[The problem]
Each record below should be set down exactly.

[Records shown]
-- ==== Sys2Proof/Laws/Receive.lean ====
section
/-! SUPPORT. What the operations on frames taken leave as it was (Machine/Receive.lean): one lemma an operation. -/

namespace Sys2Proof.Machine

@[simp] theorem popInbox_keeps (s : State) :
    (popInbox s).pins = s.pins ∧ (popInbox s).mc = s.mc ∧ (popInbox s).table = s.table
      ∧ (popInbox s).alloc = s.alloc ∧ (popInbox s).outbox = s.outbox ∧ (popInbox s).line.rx = s.line.rx
      ∧ (popInbox s).line.idle = s.line.idle ∧ (popInbox s).line.tx = s.line.tx ∧ (popInbox s).line.bits = s.line.bits
      ∧ (popInbox s).time = s.time ∧ (popInbox s).pilot = s.pilot ∧ (popInbox s).events = s.events
      ∧ (popInbox s).port = s.port ∧ (popInbox s).pending = s.pending := ⟨rfl, rfl, rfl, rfl, rfl, rfl, rfl, rfl, rfl, rfl, rfl, rfl, rfl, rfl⟩

@[simp] theorem raiseIf_keeps (b : Bool) (kind : EventKind) (station : Option Nat) (claim : Option Byte) (value : Option Half) (s : State) :
    (raiseIf b kind station claim value s).pins = s.pins ∧ (raiseIf b kind station claim value s).mc = s.mc
      ∧ (raiseIf b kind station claim value s).table = s.table
      ∧ (raiseIf b kind station claim value s).alloc = s.alloc
      ∧ (raiseIf b kind station claim value s).outbox = s.outbox
      ∧ (raiseIf b kind station claim value s).line = s.line ∧ (raiseIf b kind station claim value s).time = s.time
      ∧ (raiseIf b kind station claim value s).pilot = s.pilot
      ∧ (raiseIf b kind station claim value s).events.filter = s.events.filter
      ∧ (raiseIf b kind station claim value s).events.steering = s.events.steering
      ∧ (raiseIf b kind station claim value s).events.active = s.events.active
      ∧ (raiseIf b kind station claim value s).events.acked = s.events.acked
      ∧ (raiseIf b kind station claim value s).events.popping = s.events.popping
      ∧ (raiseIf b kind station claim value s).port = s.port
      ∧ (raiseIf b kind station claim value s).pending = s.pending := by
  unfold raiseIf
  (repeat' split) <;> simp

@[simp] theorem holdEvents_keeps (x : Nat) (h : HoldFields) (e : Entry) (s : State) :
    (holdEvents x h e s).pins = s.pins ∧ (holdEvents x h e s).mc = s.mc ∧ (holdEvents x h e s).table = s.table
      ∧ (holdEvents x h e s).alloc = s.alloc ∧ (holdEvents x h e s).outbox = s.outbox
      ∧ (holdEvents x h e s).line = s.line ∧ (holdEvents x h e s).time = s.time ∧ (holdEvents x h e s).pilot = s.pilot
      ∧ (holdEvents x h e s).events.filter = s.events.filter
      ∧ (holdEvents x h e s).events.steering = s.events.steering
      ∧ (holdEvents x h e s).events.active = s.events.active ∧ (holdEvents x h e s).events.acked = s.events.acked
      ∧ (holdEvents x h e s).events.popping = s.events.popping ∧ (holdEvents x h e s).port = s.port
      ∧ (holdEvents x h e s).pending = s.pending := by
  unfold holdEvents
  simp

@[simp] theorem endBackoffIf_keeps (fell : Bool) (s : State) :
    (endBackoffIf fell s).pins = s.pins ∧ (endBackoffIf fell s).mc = s.mc ∧ (endBackoffIf fell s).table = s.table
      ∧ (endBackoffIf fell s).alloc.share.held = s.alloc.share.held
      ∧ (endBackoffIf fell s).alloc.share.lastTx = s.alloc.share.lastTx
      ∧ (endBackoffIf fell s).alloc.share.floor = s.alloc.share.floor
      ∧ (endBackoffIf fell s).alloc.share.priority = s.alloc.share.priority
      ∧ (endBackoffIf fell s).alloc.share.demand = s.alloc.share.demand
      ∧ (endBackoffIf fell s).alloc.share.holdSeq = s.alloc.share.holdSeq
      ∧ (endBackoffIf fell s).alloc.share.claimCounter = s.alloc.share.claimCounter
      ∧ (endBackoffIf fell s).alloc.share.silence = s.alloc.share.silence
      ∧ (endBackoffIf fell s).alloc.share.failures = s.alloc.share.failures
      ∧ (endBackoffIf fell s).alloc.claim = s.alloc.claim
      ∧ (endBackoffIf fell s).alloc.holdAttempt = s.alloc.holdAttempt ∧ (endBackoffIf fell s).outbox = s.outbox
      ∧ (endBackoffIf fell s).line = s.line ∧ (endBackoffIf fell s).time = s.time
      ∧ (endBackoffIf fell s).pilot = s.pilot ∧ (endBackoffIf fell s).events = s.events
      ∧ (endBackoffIf fell s).port = s.port ∧ (endBackoffIf fell s).pending = s.pending := by
  unfold endBackoffIf
  (repeat' split) <;> simp

@[simp] theorem withdrawFor_keeps (x : Nat) (m : Option Earmark) (s : State) :
    (withdrawFor x m s).pins = s.pins ∧ (withdrawFor x m s).mc = s.mc ∧ (withdrawFor x m s).table = s.table
      ∧ (withdrawFor x m s).alloc = s.alloc ∧ (withdrawFor x m s).outbox.hold = s.outbox.hold
      ∧ (withdrawFor x m s).outbox.claim = s.outbox.claim ∧ (withdrawFor x m s).line.rx = s.line.rx
      ∧ (withdrawFor x m s).line.idle = s.line.idle ∧ (withdrawFor x m s).line.bits = s.line.bits
      ∧ (withdrawFor x m s).line.inbox = s.line.inbox ∧ (withdrawFor x m s).time = s.time
      ∧ (withdrawFor x m s).pilot = s.pilot ∧ (withdrawFor x m s).events = s.events
      ∧ (withdrawFor x m s).port = s.port ∧ (withdrawFor x m s).pending = s.pending := by
  unfold withdrawFor
  (repeat' split) <;> simp

@[simp] theorem writeAnswer_keeps (k x : Nat) (n : Byte) (a : Answer) (shed : Bool) (s : State) :
    (writeAnswer k x n a shed s).pins = s.pins ∧ (writeAnswer k x n a shed s).mc = s.mc
      ∧ (writeAnswer k x n a shed s).table = s.table ∧ (writeAnswer k x n a shed s).alloc = s.alloc
      ∧ (writeAnswer k x n a shed s).outbox.hold = s.outbox.hold
      ∧ (writeAnswer k x n a shed s).outbox.claim = s.outbox.claim ∧ (writeAnswer k x n a shed s).line = s.line
      ∧ (writeAnswer k x n a shed s).time = s.time ∧ (writeAnswer k x n a shed s).pilot = s.pilot
      ∧ (writeAnswer k x n a shed s).events = s.events ∧ (writeAnswer k x n a shed s).port = s.port
      ∧ (writeAnswer k x n a shed s).pending = s.pending := by
  unfold writeAnswer
  simp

[Answer space]
-- ==== Sys2Proof/Laws/Receive.lean ====
section
/-! SUPPORT. What the operations on frames taken leave as it was (Machine/Receive.lean): one lemma an operation. -/

namespace Sys2Proof.Machine

@[simp] theorem popInbox_keeps (s : State) :
    (popInbox s).pins = s.pins ∧ (popInbox s).mc = s.mc ∧ (popInbox s).table = s.table
      ∧ (popInbox s).alloc = s.alloc ∧ (popInbox s).outbox = s.outbox ∧ (popInbox s).line.rx = s.line.rx
      ∧ (popInbox s).line.idle = s.line.idle ∧ (popInbox s).line.tx = s.line.tx ∧ (popInbox s).line.bits = s.line.bits
      ∧ (popInbox s).time = s.time ∧ (popInbox s).pilot = s.pilot ∧ (popInbox s).events = s.events
      ∧ (popInbox s).port = s.port ∧ (popInbox s).pending = s.pending := ⟨rfl, rfl, rfl, rfl, rfl, rfl, rfl, rfl, rfl, rfl, rfl, rfl, rfl, rfl⟩

@[simp] theorem raiseIf_keeps (b : Bool) (kind : EventKind) (station : Option Nat) (claim : Option Byte) (value : Option Half) (s : State) :
    (raiseIf b kind station claim value s).pins = s.pins ∧ (raiseIf b kind station claim value s).mc = s.mc
      ∧ (raiseIf b kind station claim value s).table = s.table
      ∧ (raiseIf b kind station claim value s).alloc = s.alloc
      ∧ (raiseIf b kind station claim value s).outbox = s.outbox
      ∧ (raiseIf b kind station claim value s).line = s.line ∧ (raiseIf b kind station claim value s).time = s.time
      ∧ (raiseIf b kind station claim value s).pilot = s.pilot
      ∧ (raiseIf b kind station claim value s).events.filter = s.events.filter
      ∧ (raiseIf b kind station claim value s).events.steering = s.events.steering
      ∧ (raiseIf b kind station claim value s).events.active = s.events.active
      ∧ (raiseIf b kind station claim value s).events.acked = s.events.acked
      ∧ (raiseIf b kind station claim value s).events.popping = s.events.popping
      ∧ (raiseIf b kind station claim value s).port = s.port
      ∧ (raiseIf b kind station claim value s).pending = s.pending := by
  unfold raiseIf
  (repeat' split) <;> simp

@[simp] theorem holdEvents_keeps (x : Nat) (h : HoldFields) (e : Entry) (s : State) :
    (holdEvents x h e s).pins = s.pins ∧ (holdEvents x h e s).mc = s.mc ∧ (holdEvents x h e s).table = s.table
      ∧ (holdEvents x h e s).alloc = s.alloc ∧ (holdEvents x h e s).outbox = s.outbox
      ∧ (holdEvents x h e s).line = s.line ∧ (holdEvents x h e s).time = s.time ∧ (holdEvents x h e s).pilot = s.pilot
      ∧ (holdEvents x h e s).events.filter = s.events.filter
      ∧ (holdEvents x h e s).events.steering = s.events.steering
      ∧ (holdEvents x h e s).events.active = s.events.active ∧ (holdEvents x h e s).events.acked = s.events.acked
      ∧ (holdEvents x h e s).events.popping = s.events.popping ∧ (holdEvents x h e s).port = s.port
      ∧ (holdEvents x h e s).pending = s.pending := by
  unfold holdEvents
  simp

@[simp] theorem endBackoffIf_keeps (fell : Bool) (s : State) :
    (endBackoffIf fell s).pins = s.pins ∧ (endBackoffIf fell s).mc = s.mc ∧ (endBackoffIf fell s).table = s.table
      ∧ (endBackoffIf fell s).alloc.share.held = s.alloc.share.held
      ∧ (endBackoffIf fell s).alloc.share.lastTx = s.alloc.share.lastTx
      ∧ (endBackoffIf fell s).alloc.share.floor = s.alloc.share.floor
      ∧ (endBackoffIf fell s).alloc.share.priority = s.alloc.share.priority
      ∧ (endBackoffIf fell s).alloc.share.demand = s.alloc.share.demand
      ∧ (endBackoffIf fell s).alloc.share.holdSeq = s.alloc.share.holdSeq
      ∧ (endBackoffIf fell s).alloc.share.claimCounter = s.alloc.share.claimCounter
      ∧ (endBackoffIf fell s).alloc.share.silence = s.alloc.share.silence
      ∧ (endBackoffIf fell s).alloc.share.failures = s.alloc.share.failures
      ∧ (endBackoffIf fell s).alloc.claim = s.alloc.claim
      ∧ (endBackoffIf fell s).alloc.holdAttempt = s.alloc.holdAttempt ∧ (endBackoffIf fell s).outbox = s.outbox
      ∧ (endBackoffIf fell s).line = s.line ∧ (endBackoffIf fell s).time = s.time
      ∧ (endBackoffIf fell s).pilot = s.pilot ∧ (endBackoffIf fell s).events = s.events
      ∧ (endBackoffIf fell s).port = s.port ∧ (endBackoffIf fell s).pending = s.pending := by
  unfold endBackoffIf
  (repeat' split) <;> simp

@[simp] theorem withdrawFor_keeps (x : Nat) (m : Option Earmark) (s : State) :
    (withdrawFor x m s).pins = s.pins ∧ (withdrawFor x m s).mc = s.mc ∧ (withdrawFor x m s).table = s.table
      ∧ (withdrawFor x m s).alloc = s.alloc ∧ (withdrawFor x m s).outbox.hold = s.outbox.hold
      ∧ (withdrawFor x m s).outbox.claim = s.outbox.claim ∧ (withdrawFor x m s).line.rx = s.line.rx
      ∧ (withdrawFor x m s).line.idle = s.line.idle ∧ (withdrawFor x m s).line.bits = s.line.bits
      ∧ (withdrawFor x m s).line.inbox = s.line.inbox ∧ (withdrawFor x m s).time = s.time
      ∧ (withdrawFor x m s).pilot = s.pilot ∧ (withdrawFor x m s).events = s.events
      ∧ (withdrawFor x m s).port = s.port ∧ (withdrawFor x m s).pending = s.pending := by
  unfold withdrawFor
  (repeat' split) <;> simp

@[simp] theorem writeAnswer_keeps (k x : Nat) (n : Byte) (a : Answer) (shed : Bool) (s : State) :
    (writeAnswer k x n a shed s).pins = s.pins ∧ (writeAnswer k x n a shed s).mc = s.mc
      ∧ (writeAnswer k x n a shed s).table = s.table ∧ (writeAnswer k x n a shed s).alloc = s.alloc
      ∧ (writeAnswer k x n a shed s).outbox.hold = s.outbox.hold
      ∧ (writeAnswer k x n a shed s).outbox.claim = s.outbox.claim ∧ (writeAnswer k x n a shed s).line = s.line
      ∧ (writeAnswer k x n a shed s).time = s.time ∧ (writeAnswer k x n a shed s).pilot = s.pilot
      ∧ (writeAnswer k x n a shed s).events = s.events ∧ (writeAnswer k x n a shed s).port = s.port
      ∧ (writeAnswer k x n a shed s).pending = s.pending := by
  unfold writeAnswer
  simp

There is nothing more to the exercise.